◆ DIRECTIONS FOR THIS TASK: Repeat each entry below exactly.

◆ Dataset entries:
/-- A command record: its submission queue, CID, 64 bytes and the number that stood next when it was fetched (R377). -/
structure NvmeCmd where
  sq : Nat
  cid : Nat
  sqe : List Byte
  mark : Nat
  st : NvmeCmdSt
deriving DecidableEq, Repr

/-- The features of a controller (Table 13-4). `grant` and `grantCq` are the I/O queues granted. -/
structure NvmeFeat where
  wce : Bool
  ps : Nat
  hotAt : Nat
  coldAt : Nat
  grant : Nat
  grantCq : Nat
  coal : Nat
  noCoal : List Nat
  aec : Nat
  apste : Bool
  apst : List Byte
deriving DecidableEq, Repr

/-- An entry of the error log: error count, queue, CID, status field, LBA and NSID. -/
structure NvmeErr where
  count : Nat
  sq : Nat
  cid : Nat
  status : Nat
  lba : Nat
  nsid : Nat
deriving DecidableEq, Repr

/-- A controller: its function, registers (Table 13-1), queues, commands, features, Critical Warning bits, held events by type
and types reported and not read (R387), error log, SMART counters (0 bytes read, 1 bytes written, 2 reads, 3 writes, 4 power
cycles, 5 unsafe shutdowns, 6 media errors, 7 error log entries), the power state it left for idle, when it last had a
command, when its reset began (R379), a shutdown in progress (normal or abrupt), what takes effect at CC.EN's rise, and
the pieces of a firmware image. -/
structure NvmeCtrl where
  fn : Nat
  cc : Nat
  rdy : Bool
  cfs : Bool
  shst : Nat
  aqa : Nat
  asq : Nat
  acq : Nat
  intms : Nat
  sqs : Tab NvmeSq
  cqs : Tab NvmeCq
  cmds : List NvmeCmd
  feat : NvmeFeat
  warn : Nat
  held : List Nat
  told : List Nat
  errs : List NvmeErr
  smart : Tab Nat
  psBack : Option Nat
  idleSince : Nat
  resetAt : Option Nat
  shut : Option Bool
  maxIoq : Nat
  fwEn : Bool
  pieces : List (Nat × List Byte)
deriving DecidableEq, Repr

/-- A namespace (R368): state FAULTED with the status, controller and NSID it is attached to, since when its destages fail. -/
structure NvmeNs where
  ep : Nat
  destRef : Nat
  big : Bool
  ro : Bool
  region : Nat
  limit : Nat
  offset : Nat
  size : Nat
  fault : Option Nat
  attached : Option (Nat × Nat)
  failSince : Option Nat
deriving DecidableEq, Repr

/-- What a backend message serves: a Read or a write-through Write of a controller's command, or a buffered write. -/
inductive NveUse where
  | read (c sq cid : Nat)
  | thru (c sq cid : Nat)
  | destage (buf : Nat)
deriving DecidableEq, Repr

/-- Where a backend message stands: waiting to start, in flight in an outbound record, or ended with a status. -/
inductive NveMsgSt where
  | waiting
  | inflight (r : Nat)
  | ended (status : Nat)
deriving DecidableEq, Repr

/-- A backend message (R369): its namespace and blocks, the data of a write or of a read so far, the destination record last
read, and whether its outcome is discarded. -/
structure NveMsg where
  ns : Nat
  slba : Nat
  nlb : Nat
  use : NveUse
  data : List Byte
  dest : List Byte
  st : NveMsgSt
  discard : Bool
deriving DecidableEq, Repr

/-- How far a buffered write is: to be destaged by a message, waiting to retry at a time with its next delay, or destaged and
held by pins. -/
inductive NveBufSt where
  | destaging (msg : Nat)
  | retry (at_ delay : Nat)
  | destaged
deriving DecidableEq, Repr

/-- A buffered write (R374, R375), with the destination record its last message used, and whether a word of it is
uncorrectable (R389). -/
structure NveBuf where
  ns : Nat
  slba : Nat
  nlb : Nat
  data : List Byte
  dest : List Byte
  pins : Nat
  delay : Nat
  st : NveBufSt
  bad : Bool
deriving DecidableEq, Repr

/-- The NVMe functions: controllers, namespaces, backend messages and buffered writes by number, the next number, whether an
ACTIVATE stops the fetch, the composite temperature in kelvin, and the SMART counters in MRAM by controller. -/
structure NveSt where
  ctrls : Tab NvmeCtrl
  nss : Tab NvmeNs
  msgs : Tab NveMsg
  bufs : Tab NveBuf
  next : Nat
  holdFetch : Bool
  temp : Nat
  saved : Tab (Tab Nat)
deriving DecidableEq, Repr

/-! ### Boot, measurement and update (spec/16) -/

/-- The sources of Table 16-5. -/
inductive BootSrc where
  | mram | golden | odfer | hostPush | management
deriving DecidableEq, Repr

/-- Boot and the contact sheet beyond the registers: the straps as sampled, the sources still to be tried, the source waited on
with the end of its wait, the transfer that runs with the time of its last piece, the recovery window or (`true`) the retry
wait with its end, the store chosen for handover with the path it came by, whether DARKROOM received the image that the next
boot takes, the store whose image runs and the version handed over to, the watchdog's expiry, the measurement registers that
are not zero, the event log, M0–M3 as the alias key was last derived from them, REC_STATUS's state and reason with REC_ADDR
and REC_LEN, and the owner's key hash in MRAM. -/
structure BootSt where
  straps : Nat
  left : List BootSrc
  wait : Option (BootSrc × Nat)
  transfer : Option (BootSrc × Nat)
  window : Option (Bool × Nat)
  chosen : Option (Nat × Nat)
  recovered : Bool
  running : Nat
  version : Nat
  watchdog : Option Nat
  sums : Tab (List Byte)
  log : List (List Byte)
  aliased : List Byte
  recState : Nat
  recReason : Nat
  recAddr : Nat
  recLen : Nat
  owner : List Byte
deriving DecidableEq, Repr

◆ ANSWER TO THE EXERCISE:
/-- A command record: its submission queue, CID, 64 bytes and the number that stood next when it was fetched (R377). -/
structure NvmeCmd where
  sq : Nat
  cid : Nat
  sqe : List Byte
  mark : Nat
  st : NvmeCmdSt
deriving DecidableEq, Repr

/-- The features of a controller (Table 13-4). `grant` and `grantCq` are the I/O queues granted. -/
structure NvmeFeat where
  wce : Bool
  ps : Nat
  hotAt : Nat
  coldAt : Nat
  grant : Nat
  grantCq : Nat
  coal : Nat
  noCoal : List Nat
  aec : Nat
  apste : Bool
  apst : List Byte
deriving DecidableEq, Repr

/-- An entry of the error log: error count, queue, CID, status field, LBA and NSID. -/
structure NvmeErr where
  count : Nat
  sq : Nat
  cid : Nat
  status : Nat
  lba : Nat
  nsid : Nat
deriving DecidableEq, Repr

/-- A controller: its function, registers (Table 13-1), queues, commands, features, Critical Warning bits, held events by type
and types reported and not read (R387), error log, SMART counters (0 bytes read, 1 bytes written, 2 reads, 3 writes, 4 power
cycles, 5 unsafe shutdowns, 6 media errors, 7 error log entries), the power state it left for idle, when it last had a
command, when its reset began (R379), a shutdown in progress (normal or abrupt), what takes effect at CC.EN's rise, and
the pieces of a firmware image. -/
structure NvmeCtrl where
  fn : Nat
  cc : Nat
  rdy : Bool
  cfs : Bool
  shst : Nat
  aqa : Nat
  asq : Nat
  acq : Nat
  intms : Nat
  sqs : Tab NvmeSq
  cqs : Tab NvmeCq
  cmds : List NvmeCmd
  feat : NvmeFeat
  warn : Nat
  held : List Nat
  told : List Nat
  errs : List NvmeErr
  smart : Tab Nat
  psBack : Option Nat
  idleSince : Nat
  resetAt : Option Nat
  shut : Option Bool
  maxIoq : Nat
  fwEn : Bool
  pieces : List (Nat × List Byte)
deriving DecidableEq, Repr

/-- A namespace (R368): state FAULTED with the status, controller and NSID it is attached to, since when its destages fail. -/
structure NvmeNs where
  ep : Nat
  destRef : Nat
  big : Bool
  ro : Bool
  region : Nat
  limit : Nat
  offset : Nat
  size : Nat
  fault : Option Nat
  attached : Option (Nat × Nat)
  failSince : Option Nat
deriving DecidableEq, Repr

/-- What a backend message serves: a Read or a write-through Write of a controller's command, or a buffered write. -/
inductive NveUse where
  | read (c sq cid : Nat)
  | thru (c sq cid : Nat)
  | destage (buf : Nat)
deriving DecidableEq, Repr

/-- Where a backend message stands: waiting to start, in flight in an outbound record, or ended with a status. -/
inductive NveMsgSt where
  | waiting
  | inflight (r : Nat)
  | ended (status : Nat)
deriving DecidableEq, Repr

/-- A backend message (R369): its namespace and blocks, the data of a write or of a read so far, the destination record last
read, and whether its outcome is discarded. -/
structure NveMsg where
  ns : Nat
  slba : Nat
  nlb : Nat
  use : NveUse
  data : List Byte
  dest : List Byte
  st : NveMsgSt
  discard : Bool
deriving DecidableEq, Repr

/-- How far a buffered write is: to be destaged by a message, waiting to retry at a time with its next delay, or destaged and
held by pins. -/
inductive NveBufSt where
  | destaging (msg : Nat)
  | retry (at_ delay : Nat)
  | destaged
deriving DecidableEq, Repr

/-- A buffered write (R374, R375), with the destination record its last message used, and whether a word of it is
uncorrectable (R389). -/
structure NveBuf where
  ns : Nat
  slba : Nat
  nlb : Nat
  data : List Byte
  dest : List Byte
  pins : Nat
  delay : Nat
  st : NveBufSt
  bad : Bool
deriving DecidableEq, Repr

/-- The NVMe functions: controllers, namespaces, backend messages and buffered writes by number, the next number, whether an
ACTIVATE stops the fetch, the composite temperature in kelvin, and the SMART counters in MRAM by controller. -/
structure NveSt where
  ctrls : Tab NvmeCtrl
  nss : Tab NvmeNs
  msgs : Tab NveMsg
  bufs : Tab NveBuf
  next : Nat
  holdFetch : Bool
  temp : Nat
  saved : Tab (Tab Nat)
deriving DecidableEq, Repr

/-! ### Boot, measurement and update (spec/16) -/

/-- The sources of Table 16-5. -/
inductive BootSrc where
  | mram | golden | odfer | hostPush | management
deriving DecidableEq, Repr

/-- Boot and the contact sheet beyond the registers: the straps as sampled, the sources still to be tried, the source waited on
with the end of its wait, the transfer that runs with the time of its last piece, the recovery window or (`true`) the retry
wait with its end, the store chosen for handover with the path it came by, whether DARKROOM received the image that the next
boot takes, the store whose image runs and the version handed over to, the watchdog's expiry, the measurement registers that
are not zero, the event log, M0–M3 as the alias key was last derived from them, REC_STATUS's state and reason with REC_ADDR
and REC_LEN, and the owner's key hash in MRAM. -/
structure BootSt where
  straps : Nat
  left : List BootSrc
  wait : Option (BootSrc × Nat)
  transfer : Option (BootSrc × Nat)
  window : Option (Bool × Nat)
  chosen : Option (Nat × Nat)
  recovered : Bool
  running : Nat
  version : Nat
  watchdog : Option Nat
  sums : Tab (List Byte)
  log : List (List Byte)
  aliased : List Byte
  recState : Nat
  recReason : Nat
  recAddr : Nat
  recLen : Nat
  owner : List Byte
deriving DecidableEq, Repr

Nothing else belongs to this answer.